Sigriswil, Switzerland - Chästeilet Justistal Parting of the Cheese in the Justistal

Updated: Oct 14, 2019


The Chästeilet, parting of the cheese, event in the Justis Valley is famous well beyond the borders of the Canton. It has been held since 1739.


For almost 300 years, the traditional Chästeilet has been held on the Spycherberg in the Justis Valley. Over the summer the alpine farmers make cheese from the milk of more than 250 cows. The cows themselves belong to the farmers from the municipality of Sigriswil. At the end of the summer, the cheese is divided up among the farmers, hence the name “Chästeilet”, according to a century-old ritual. After the ceremony the alpine dairy farmers dressed in traditional costume lead the procession back down to the valley, with the cattle equally adorned.

I caught the #21 bus at 8:01 AM from the Interlaken West Train Station, in the direction of Thun. The bus took me along the winding road which was close to the water. After 20 stops, I reached Gunten Dorf where I caught the #25 bus in the direction of Sigriswil. Up the hill we went. At Sigriswil Dorf, I waited in a long line to board a chartered bus to take me high, high, high up to the Justistal. The road is extremely narrow and they don't want people whom have been drinking to drive on the road.


Some views out the bus window while we drove up to the Justistal.



Once we reached the place where the bus dropped us off, we still had to climb to reach where the cheese parting was to take place.




The farmers, whose cows were up in the Justistal all summer, drove up in their decorated tractors, trucks, etc.









A very large crowd had gathered to watch the different cheese houses part their cheese.



There was entertainment: yodelers, alpen horn playing, etc.



This was the first of the cheese houses to part their cheese.


Planks are laid out. They use a bucket brigade to move the cheese out. They stack the larger and heavier wheels on the bottom and work up.

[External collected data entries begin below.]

-- ==== Sys2Proof/Certificates/Slice0/Obligations.lean ====
section
/-! DEFINITION. The statements for the provers, from the numbered rules of the manual. -/

open Sys2Proof Sys2Proof.Machine

/-! ### The queue of commands, hub reset and the time base -/

/-- A step with a command at the front of the queue is that command's effect on the state with the queue's rest. -/
def Obligations.StepRunsFrontCommand : Prop :=
  ∀ (c : Instr) (rest : List Instr) (s : State),
    s.pending = c :: rest → step s = exec c { s with pending := rest }

/-- With an empty queue the time base advances by one and the expiries of exactly the deadlines reached by then are
queued, each once (log 2, a choice of the model; 05 R104, 07 R142). -/
def Obligations.EmptyQueueTicks : Prop :=
  ∀ s : State, s.pending = [] →
    ∃ t, step s = .next t ∧ t = { s with now := s.now + 1, pending := t.pending, freeDraws := t.freeDraws }
      ∧ t.pending.Nodup
      ∧ ∀ c, c ∈ t.pending ↔
        (∃ i x d, c = .recallDeadlineExpiry i ∧ s.txn i = some x ∧ x.deadline = some d ∧ d ≤ s.now + 1)
          ∨ ∃ p d, c = .departureDeadlineExpiry p ∧ (s.ctl.ports.get p).deadline = some d ∧ d ≤ s.now + 1

/-- No command changes the queue of commands, and none takes an operation out of the memory queue or changes its order, but
for the completion of the oldest one; hub reset alone discards them. -/
def Obligations.QueuesKeepTheirOrder : Prop :=
  ∀ (c : Instr) (s t : State), exec c s = .next t →
    t.pending = s.pending
      ∧ (c ≠ .hubReset →
        ∃ ops,
          t.mem.queue ++ t.mem.waiting = s.mem.queue ++ s.mem.waiting ++ ops
            ∨ (c = .readComplete ∨ c = .writeFullComplete ∨ c = .writePartialComplete ∨ c = .atomicRmwComplete
                ∨ c = .poisonSetComplete ∨ c = .initComplete)
              ∧ ∃ op, op :: (t.mem.queue ++ t.mem.waiting) = s.mem.queue ++ s.mem.waiting ++ ops)

/-- Every command has a next state, but for the completion of an operation on a granule that does not exist (log 15); no
operation names such a granule where `granulesInstalled` holds. -/
def Obligations.EveryCommandCompletes : Prop :=
  ∀ (c : Instr) (s : State),
    (s.granulesInstalled → ∃ t, exec c s = .next t)
      ∧ ((∃ t, exec c s = .next t) ∨
        (exec c s = .fault .noSuchGranule
          ∧ ∃ op rest, s.mem.queue = op :: rest ∧ s.mem.granuleCount ≤ op.granule.toNat))

/-- Hub reset puts everything at its reset state, but for the queue of commands and the model's draws, and the time base,
which goes on (log 21, a choice of the model); while it is taken, nothing but hub reset and its end has an effect. -/
def Obligations.HubResetIsTaken : Prop :=
  ∀ s : State,
    exec .hubReset s = .next { State.reset with pending := s.pending, freeDraws := s.freeDraws, now := s.now }
      ∧ ∀ c, s.inReset = true → c ≠ .hubReset → (∀ l, c ≠ .hubResetEnd l) → exec c s = .next s

/-- What hub reset leaves: every register, line, slot, chain, directory entry, queue and link, and each port record whole.
MEM_GRANULES, ADMIT_MODE and the limit of window 0 stand as for deasserted straps until the straps are sampled (log 4, a
choice of the model). -/
def Obligations.HubResetLeaves : Prop :=
  let s := State.reset
  readRegister s .hubState = 0 ∧ readRegister s .epoch = 0 ∧ readRegister s .recallLimit = 500
    ∧ readRegister s .departLimit = 200 ∧ readRegister s .eventStatus = 0 ∧ readRegister s .eventEnable = 0
    ∧ readRegister s .corrected = 0 ∧ readRegister s .uncorrected = 0 ∧ readRegister s .firstFault = 0
    ∧ readRegister s .sweepState = 0
    ∧ readRegister s .memGranules = 2097152 ∧ readRegister s .admitMode = 0
    ∧ (∀ p, s.ctl.ports.get p
        = { state := .empty, present := false, latchClosed := false, holdFlag := false, controlGrant := false,
            indicatorForced := false, fenceReason := none, leaveAsked := false, sweepFinished := false,
            deadline := none, joinedEpoch := none }
      ∧ readRegister s (.portStatus p) = 0
      ∧ readRegister s (.portControl p) = 0 ∧ readRegister s (.protoErrors p) = 0
      ∧ s.holdLine p = true ∧ s.indicatorLine p = false
      ∧ (s.ifaces.get p).linkUp = false ∧ (s.ifaces.get p).outq = [])
    ∧ s.windows.get 0 = ⟨true, 0, 2097151, .const .write⟩ ∧ (∀ k : Fin 8, k ≠ 0 → s.windows.get k = ⟨false, 0, 0, .const .none⟩)
    ∧ s.alert = false ∧ s.mem.queue = [] ∧ s.mem.waiting = [] ∧ s.sweep.jobs = [] ∧ s.svc.result = .idle
    ∧ (∀ i, s.txn i = none) ∧ (∀ g, s.chain g = [] ∧ s.entry g = none)

/-- Hub reset ends: G and ADMIT_MODE come from the straps, window 0 covers the pool, each port's present and latch fields
come from its lines and a seated card is placed, and the initializer's first operations fill the memory queue. A selection that
is open then is not taken: where its request is not complete, the flag of the model (log 17) stands for the one command that
it can still give. -/
def Obligations.HubResetEndTakesTheLines : Prop :=
  ∀ (s : State) (l : ResetLines), s.inReset = true → s.enterReset = s →
    let g : Nat :=
      if l.firstMemSize = true ∧ l.secondMemSize = false then 4194304
      else if l.firstMemSize = false ∧ l.secondMemSize = true then 8388608 else 2097152
    let place : Port → PortRec := fun p =>
      { PortRec.reset with
        present := l.present.get p
        latchClosed := l.latch.get p
        state :=
          if l.present.get p = false then .empty else if l.latch.get p = false then .parked
          else if l.admitMode then .held else .joinable }
    let anySeated := l.present.p0 || l.present.p1 || l.present.p2 || l.present.p3
    let anyHeld :=
      l.admitMode && (l.present.p0 && l.latch.p0 || l.present.p1 && l.latch.p1 || l.present.p2 && l.latch.p2
        || l.present.p3 && l.latch.p3)
    let arguments : Byte → Nat := fun code =>
      match code.toNat with
      | 1 => 2 | 2 => 10 | 3 => 1 | 4 => 1 | 5 => 1 | 6 => 1 | 7 => 1 | 8 => 1 | 9 => 9 | 11 => 3 | 12 => 75
      | _ => 0
    exec (.hubResetEnd l) s = .next
      { s with
        inReset := false
        mem :=
          { s.mem with
            granuleCount := g
            queue := (List.range 16).map fun n => ⟨.init, BitVec.ofNat 23 n, .initializer⟩
            waiting := [⟨.init, 16, .initializer⟩]
            nextInit := 17 }
        windows :=
          #v[⟨true, 0, BitVec.ofNat 23 (g - 1), .const .write⟩, ⟨false, 0, 0, .const .none⟩,
            ⟨false, 0, 0, .const .none⟩, ⟨false, 0, 0, .const .none⟩, ⟨false, 0, 0, .const .none⟩,
            ⟨false, 0, 0, .const .none⟩, ⟨false, 0, 0, .const .none⟩, ⟨false, 0, 0, .const .none⟩]
        ctl :=
          { s.ctl with
            admitMode := if l.admitMode then .managed else .auto
            ports := ⟨place .p0, place .p1, place .p2, place .p3⟩ }
        svc :=
          { s.svc with
            eventStatus := (if anySeated then 1 else 0) ||| (if anyHeld then 2 else 0)
            staleSelection :=
              match l.selection with
              | none => false
              | some [] => true
              | some (code :: rest) => rest.length < arguments code } }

The black numbers are the weight of the wheel and the bluish numbers are the date the wheel was made. Younger cheese is lighter in color. The darker the outside rind color, the older the cheese.


Always time for a little refreshment.


They stack all the cheese wheels. They were stacked 7 high.

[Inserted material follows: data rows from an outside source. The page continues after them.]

-- ==== Sys2Proof/Laws/Exec.lean ====
section
/-! SUPPORT. What a command can do, said once for all commands: hub reset, its end, the completion of the oldest memory
operation, or a sequence of deeds. -/

namespace Sys2Proof.Machine

variable {s t : State}

theorem bitsInError_deeds {K : Granule → Prop} (g : Granule) (w : Fin 8) (b : StoredBits) :
    Deeds K s (State.bitsInError g w b s) := by
  unfold State.bitsInError
  split
  · exact (Deed.bits s _ _).deeds
  · exact .refl _

theorem walkVisit_deeds {K : Granule → Prop} (h : Within K s) : Deeds K s s.walkVisit := by
  unfold State.walkVisit
  split
  · exact (visit_moves h.1).deeds
  · exact .refl _

theorem complete_cases {kind : MemKind → Bool} (h : complete kind s = .next t) :
    t = s ∨ ∃ op rest, s.inReset = false ∧ s.mem.queue = op :: rest ∧ kind op.kind = true
      ∧ op.granule.toNat < s.mem.granuleCount ∧ t = s.completeOldest op := by
  unfold complete at h
  split at h
  · injection h with h; exact .inl h.symm
  · rename_i hr
    split at h
    · injection h with h; exact .inl h.symm
    · rename_i op rest hq
      split at h
      · injection h with h; exact .inl h.symm
      · rename_i hk
        split at h
        · rename_i hg
          injection h with h
          exact .inr ⟨op, rest, by simpa using hr, hq, by simpa using hk, hg, h.symm⟩
        · cases h

/-- What a command other than hub reset, its end and a completion does. -/
def Does (s t : State) : Prop := ∀ K, Within K s → Deeds K s t

theorem does_change {f : State → State} (hf : ∀ K s, Within K s → Deeds K s (f s)) (he : change f s = .next t) :
    Does s t := fun K h => change_deeds (hf K) h he

theorem does_transfer {f : State → State} (hf : ∀ K s, Within K s → Deeds K s (f s)) (he : transfer f s = .next t) :
    Does s t := fun K h => transfer_deeds (hf K) h he

/-- The four kinds of commands. -/
theorem exec_cases {c : Instr} (h : exec c s = .next t) :
    (c = .hubReset ∧ t = s.enterReset)
      ∨ (∃ l, c = .hubResetEnd l ∧ t = if s.inReset then s.leaveReset l else s)
      ∨ (∃ op rest, s.inReset = false ∧ s.mem.queue = op :: rest ∧ op.granule.toNat < s.mem.granuleCount
        ∧ t = s.completeOldest op)
      ∨ Does s t := by
  have done : ∀ {kind : MemKind → Bool}, complete kind s = .next t →
      (c = .hubReset ∧ t = s.enterReset)
      ∨ (∃ l, c = .hubResetEnd l ∧ t = if s.inReset then s.leaveReset l else s)
      ∨ (∃ op rest, s.inReset = false ∧ s.mem.queue = op :: rest ∧ op.granule.toNat < s.mem.granuleCount
        ∧ t = s.completeOldest op)
      ∨ Does s t := fun h => by
    rcases complete_cases h with rfl | ⟨op, rest, h1, h2, _, h4, h5⟩
    · exact .inr (.inr (.inr fun K _ => .refl _))
    · exact .inr (.inr (.inl ⟨op, rest, h1, h2, h4, h5⟩))
  cases c with
  | hubReset => injection h with h; exact .inl ⟨rfl, h.symm⟩
  | hubResetEnd l => injection h with h; exact .inr (.inl ⟨l, rfl, h.symm⟩)
  | readComplete => exact done h
  | writeFullComplete => exact done h
  | writePartialComplete => exact done h
  | atomicRmwComplete => exact done h
  | poisonSetComplete => exact done h
  | initComplete => exact done h
  | presenceEvent p a => exact .inr (.inr (.inr (does_change (fun K s h => presence_deeds h p a) h)))
  | latchEvent p a => exact .inr (.inr (.inr (does_change (fun K s h => latch_deeds h p a) h)))
  | linkUp p => exact .inr (.inr (.inr (does_change (fun K s _ => setIface_deeds p _) h)))
  | linkLost p => exact .inr (.inr (.inr (does_change (fun K s h => linkLost_deeds h p) h)))
  | linkLostAtController p => exact .inr (.inr (.inr (does_change (fun K s h => linkLostTaken_deeds h p) h)))
  | frameSent p => exact .inr (.inr (.inr (does_change (fun K s h => frameSent_deeds h p) h)))
  | readShare p tag g => exact .inr (.inr (.inr (does_change (fun K s h => arrive_deeds h p _) h)))
  | readOwn p tag g => exact .inr (.inr (.inr (does_change (fun K s h => arrive_deeds h p _) h)))
  | promote p tag g => exact .inr (.inr (.inr (does_change (fun K s h => arrive_deeds h p _) h)))
  | peek p tag g => exact .inr (.inr (.inr (does_change (fun K s h => arrive_deeds h p _) h)))
  | poke p tag g d m => exact .inr (.inr (.inr (does_change (fun K s h => arrive_deeds h p _) h)))
  | atomic p tag g b => exact .inr (.inr (.inr (does_change (fun K s h => arrive_deeds h p _) h)))
  | returnDirty p tag g d => exact .inr (.inr (.inr (does_change (fun K s h => arrive_deeds h p _) h)))
  | release p tag g => exact .inr (.inr (.inr (does_change (fun K s h => arrive_deeds h p _) h)))
  | yield p tag g r o => exact .inr (.inr (.inr (does_change (fun K s h => arrive_deeds h p _) h)))
  | join p g => exact .inr (.inr (.inr (does_change (fun K s h => arrive_deeds h p _) h)))
  | leave p g => exact .inr (.inr (.inr (does_change (fun K s h => arrive_deeds h p _) h)))
  | control p g b => exact .inr (.inr (.inr (does_change (fun K s h => arrive_deeds h p _) h)))
  | malformedFrame p b => exact .inr (.inr (.inr (does_change (fun K s h => arrive_deeds h p _) h)))
  | recallDeadlineExpiry i => exact .inr (.inr (.inr (does_change (fun K s h => recallExpiry_deeds h i) h)))
  | fenceRequest p => exact .inr (.inr (.inr (does_change (fun K s h => fenceRequestTaken_deeds h p) h)))
  | departureDeadlineExpiry p => exact .inr (.inr (.inr (does_change (fun K s h => departureExpiry_deeds h p) h)))
  | walkVisit => exact .inr (.inr (.inr (does_change (fun K s h => walkVisit_deeds h) h)))
  | sweepReport => exact .inr (.inr (.inr (does_change (fun K s h => sweepReportTaken_deeds h) h)))
  | clearReport => exact .inr (.inr (.inr (does_change (fun K s h => clearReportTaken_deeds h) h)))
  | regRead o => exact .inr (.inr (.inr (does_transfer (fun K s _ => serviceRead_deeds o) h)))
  | regWrite o v => exact .inr (.inr (.inr (does_transfer (fun K s _ => serviceWriteAt_deeds o v) h)))
  | eventStatusWrite v => exact .inr (.inr (.inr (does_transfer (fun K s _ => serviceWrite_deeds _ v) h)))
  | eventEnableWrite v => exact .inr (.inr (.inr (does_transfer (fun K s _ => serviceWrite_deeds _ v) h)))
  | portControlWrite p v => exact .inr (.inr (.inr (does_transfer (fun K s _ => serviceWrite_deeds _ v) h)))
  | admitModeWrite v => exact .inr (.inr (.inr (does_transfer (fun K s _ => serviceWrite_deeds _ v) h)))
  | recallLimitWrite v => exact .inr (.inr (.inr (does_transfer (fun K s _ => serviceWrite_deeds _ v) h)))
  | departLimitWrite v => exact .inr (.inr (.inr (does_transfer (fun K s _ => serviceWrite_deeds _ v) h)))
  | correctedWrite v => exact .inr (.inr (.inr (does_transfer (fun K s _ => serviceWrite_deeds _ v) h)))
  | uncorrectedWrite v => exact .inr (.inr (.inr (does_transfer (fun K s _ => serviceWrite_deeds _ v) h)))
  | firstFaultWrite v => exact .inr (.inr (.inr (does_transfer (fun K s _ => serviceWrite_deeds _ v) h)))
  | protoErrorsWrite p v => exact .inr (.inr (.inr (does_transfer (fun K s _ => serviceWrite_deeds _ v) h)))
  | admitPort b => exact .inr (.inr (.inr (does_transfer (fun K s h => serviceMember_deeds h _ b) h)))
  | ejectPort b => exact .inr (.inr (.inr (does_transfer (fun K s h => serviceMember_deeds h _ b) h)))
  | fencePort b => exact .inr (.inr (.inr (does_transfer (fun K s h => serviceMember_deeds h _ b) h)))
  | releasePort b => exact .inr (.inr (.inr (does_transfer (fun K s h => serviceMember_deeds h _ b) h)))
  | holdOn b => exact .inr (.inr (.inr (does_transfer (fun K s h => serviceMember_deeds h _ b) h)))
  | holdOff b => exact .inr (.inr (.inr (does_transfer (fun K s h => serviceMember_deeds h _ b) h)))
  | setWindow i v b l r => exact .inr (.inr (.inr (does_transfer (fun K s h => serviceWindow_deeds h i v b l r) h)))
  | hubClear => exact .inr (.inr (.inr (does_transfer (fun K s h => hubClear_deeds h) h)))
  | memPeek g => exact .inr (.inr (.inr (does_transfer (fun K s h => memoryCommand_deeds h _ g) h)))
  | memPoke g d m => exact .inr (.inr (.inr (does_transfer (fun K s h => memoryCommand_deeds h _ g) h)))
  | slotStatus => exact .inr (.inr (.inr (does_transfer (fun K s _ => readSlot_deeds) h)))
  | dramBitsInError g w b => exact .inr (.inr (.inr (does_change (fun K s _ => bitsInError_deeds g w b) h)))
  | incompleteSelection b => exact .inr (.inr (.inr (does_transfer (fun K s _ => .refl _) h)))
  | unknownServiceCommand b => exact .inr (.inr (.inr (does_transfer (fun K s _ => respond_deeds _ _) h)))

/-- A command that is no completion answers a next state. -/
theorem exec_next (c : Instr) (s : State) :
    (∃ t, exec c s = .next t) ∨ (exec c s = .fault .noSuchGranule
      ∧ ∃ op rest, s.mem.queue = op :: rest ∧ s.mem.granuleCount ≤ op.granule.toNat) := by
  have done : ∀ kind, (∃ t, complete kind s = .next t) ∨ (complete kind s = .fault .noSuchGranule
      ∧ ∃ op rest, s.mem.queue = op :: rest ∧ s.mem.granuleCount ≤ op.granule.toNat) := fun kind => by
    unfold complete
    split
    · exact .inl ⟨_, rfl⟩
    · split
      · exact .inl ⟨_, rfl⟩
      · rename_i op rest hq
        split
        · exact .inl ⟨_, rfl⟩
        · split
          · exact .inl ⟨_, rfl⟩
          · exact .inr ⟨rfl, op, rest, hq, by omega⟩
  cases c <;> first | exact .inl ⟨_, rfl⟩ | exact done _

/-- The one way in which a law of the state is shown to be kept by every command. -/
theorem exec_keeps {P : State → Prop} {c : Instr} (h : exec c s = .next t) (hs : P s)
    (hreset : P s.enterReset) (hend : ∀ l, s.inReset = true → P (s.leaveReset l))
    (hdone : ∀ op rest, s.mem.queue = op :: rest → op.granule.toNat < s.mem.granuleCount → P (s.completeOldest op))
    (hdeed : Does s t → P t) : P t := by
  rcases exec_cases h with ⟨_, rfl⟩ | ⟨l, _, rfl⟩ | ⟨op, rest, _, h2, h3, rfl⟩ | hd
  · exact hreset
  · split
    · rename_i hr; exact hend l hr
    · exact hs
  · exact hdone op rest h2 h3
  · exact hdeed hd

/-! ### The end of hub reset -/

/-- A property that every granule has shuts out no state. -/
theorem within_true (s : State) : Within (fun _ => True) s := ⟨inside_of_all fun _ => trivial, fun _ _ => trivial⟩

/-- No deed moves the initializer. -/
theorem Deed.nextInit {K : Granule → Prop} (m : Deed K s t) : t.mem.nextInit = s.mem.nextInit := by
  cases m with
  | act m =>
    have := congrArg MemController.nextInit m.steady.mem
    exact this
  | _ => rfl

/-- A law that the sampling of the lines, an offer of the initializer and every deed keep is kept by the end of hub
reset. -/
theorem leaveReset_keeps {P : State → Prop} (l : ResetLines) (h : P (s.sampleLines l))
    (hinit : ∀ t, t.mem.nextInit < t.mem.granuleCount → P t → P t.offerInit)
    (hdeed : ∀ {a b}, Deed (fun _ => True) a b → P a → P b) : P (s.leaveReset l) := by
  unfold State.leaveReset
  dsimp only
  refine offerInits_keeps hinit 17 ?_
  generalize s.sampleLines l = u at h
  have seats : ∀ (ps : List Port) {u}, P u → P (ps.foldl (fun s p => State.presence p true s) u) := fun ps => by
    induction ps with
    | nil => exact fun h => h
    | cons p ps ih => exact fun h => ih ((presence_deeds (within_true _) p true).keeps hdeed h)
  exact seats _ h

end Sys2Proof.Machine
end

All the farmers names are placed in a bag. They randomly pick out a name. Read it aloud and place the marker on the stack.



The older gentleman made a speech. The two younger men were given a round of applause as they were the ones whom stayed up with the cows over the summer and made the cheese. Since they were the cheese makers, they were given the honor of placing the names on the stacks.

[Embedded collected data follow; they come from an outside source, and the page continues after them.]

-- ==== Sys2Proof/Laws/Reset.lean ====
section
/-! SUPPORT. The end of hub reset, part by part: the initializer's first offers, and one seated card. -/

namespace Sys2Proof.Machine

/-- The INIT operation of a granule. -/
def initOp (n : Nat) : MemOp := ⟨.init, BitVec.ofNat 23 n, .initializer⟩

/-- The initializer's offers that enter the queue. -/
theorem offerInits_enter (k n : Nat) : ∀ (s : State), s.mem.waiting = [] → s.mem.queue.length + k ≤ 16 →
    s.mem.nextInit + k ≤ s.mem.granuleCount →
    s.offerInits (k + n) = (s.setMem { s.mem with
      queue := s.mem.queue ++ (List.range' s.mem.nextInit k).map initOp
      nextInit := s.mem.nextInit + k }).offerInits n := by
  induction k with
  | zero => intro s _ _ _; simp [State.setMem]
  | succ k ih =>
    intro s hw hl hg
    rw [show k + 1 + n = (k + n) + 1 by omega]
    simp only [State.offerInits]
    rw [if_pos ⟨by omega, hw⟩]
    have ho : s.offer ⟨.init, BitVec.ofNat 23 s.mem.nextInit, .initializer⟩
        = s.setMem { s.mem with queue := s.mem.queue ++ [initOp s.mem.nextInit] } := by
      unfold State.offer
      rw [if_pos ⟨by show _ < 16; omega, hw⟩]; rfl
    rw [ho, ih]
    · simp only [State.setMem, List.range'_succ, List.map_cons, List.append_assoc, List.singleton_append]
      rw [Nat.add_right_comm, Nat.add_assoc]
    · exact hw
    · simp [State.setMem]; omega
    · simp [State.setMem]; omega

/-- The initializer's offers after hub reset: sixteen enter and one is pending. -/
theorem offerInits_reset (s : State) (hq : s.mem.queue = []) (hw : s.mem.waiting = []) (hn : s.mem.nextInit = 0)
    (hg : 17 ≤ s.mem.granuleCount) :
    s.offerInits 17 = s.setMem { s.mem with
      queue := (List.range 16).map initOp, waiting := [initOp 16], nextInit := 17 } := by
  rw [offerInits_enter 16 1 s hw (by simp [hq]) (by omega)]
  simp only [State.offerInits]
  rw [if_pos ⟨by simp [State.setMem]; omega, by simpa [State.setMem] using hw⟩]
  unfold State.offer
  rw [if_neg (by simp [State.setMem, hq, Config.memoryQueueCapacity])]
  simp [State.setMem, hq, hw, hn, initOp, List.range_eq_range']

/-- A card found in an EMPTY port as hub reset ends. -/
theorem presence_empty (s : State) (p : Port) (h1 : s.portState p = .empty) (h2 : (s.ctl.ports.get p).present = false)
    (h3 : (s.ctl.ports.get p).holdFlag = false) :
    State.presence p true s =
      { s with
        ctl :=
          { s.ctl with
            ports := s.ctl.ports.set p
              { s.ctl.ports.get p with
                present := true
                state :=
                  if (s.ctl.ports.get p).latchClosed = false then .parked
                  else if s.ctl.admitMode = .managed then .held else .joinable } }
        svc :=
          { s.svc with
            eventStatus := s.svc.eventStatus |||
              (if (s.ctl.ports.get p).latchClosed = true ∧ s.ctl.admitMode = .managed then 2 else 0) ||| 1 } } := by
  unfold State.portState at h1
  unfold State.presence
  rw [if_neg (by simp [h2])]
  dsimp only
  have : (s.modifyPort p fun r => { r with present := true }).portState p = .empty := by
    unfold State.portState; simp [h1]
  rw [this]
  dsimp only
  unfold State.placeCard State.admission State.raise latchEventBit
  cases hl : (s.ctl.ports.get p).latchClosed <;> cases hm : s.ctl.admitMode <;>
    simp [State.modifyPort, State.setPort, State.movePort, hl, hm, h3, Event.bit]

end Sys2Proof.Machine
end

Then, each farmer found his stacks and took his cheese.


This farmer was adding up the weight of all his wheels.


This husband and wife parted the cheese from another cheese house.



These were stacked 8 high. This couple kept chickens up at the Justistal during the summer. They wanted to sell the chickens before the parting. One man made an offer as he thought they were kidding. Actually, they weren't.



This man made the speech for the house with the couple.


This man bought the wheel from her.


Men carry their wheels to their wagons.



This cheese house drew the largest crowd to watch the parting. I think this is the oldest of the cheese houses.




Some families had lunch.


Some of the farmers sold their cheese.


There were posters with next year's Chästeilet Justistal date.


Walking down to the bus was easier. A large percentage of people only chose to ride up to the event. They decided to walk back to Sigriswil or to hike one of the other paths.


I stopped at the little festival back in Sigriswil. It is where most of the people whom were up at the Justistal ended up.


I had to try their apple tarts. Quite different than what I had at Ballenberg.


I sat next to some people and had a wonderful time talking with them and listening to the music. They told me there was going to be an Alpabzug, the cows coming from high in the Justistal to the farms at the bottom of the hill. With nothing better to do, I waited. I saw the cows from one of the houses quickly parade through. The cow's headdresses aren't as ornate as those from Interlaken.









Unfortunately, it started raining so I decided to call it a day before seeing the rest of the cows come down.

View from the bus stop in Sigriswil looking up at the Justistal.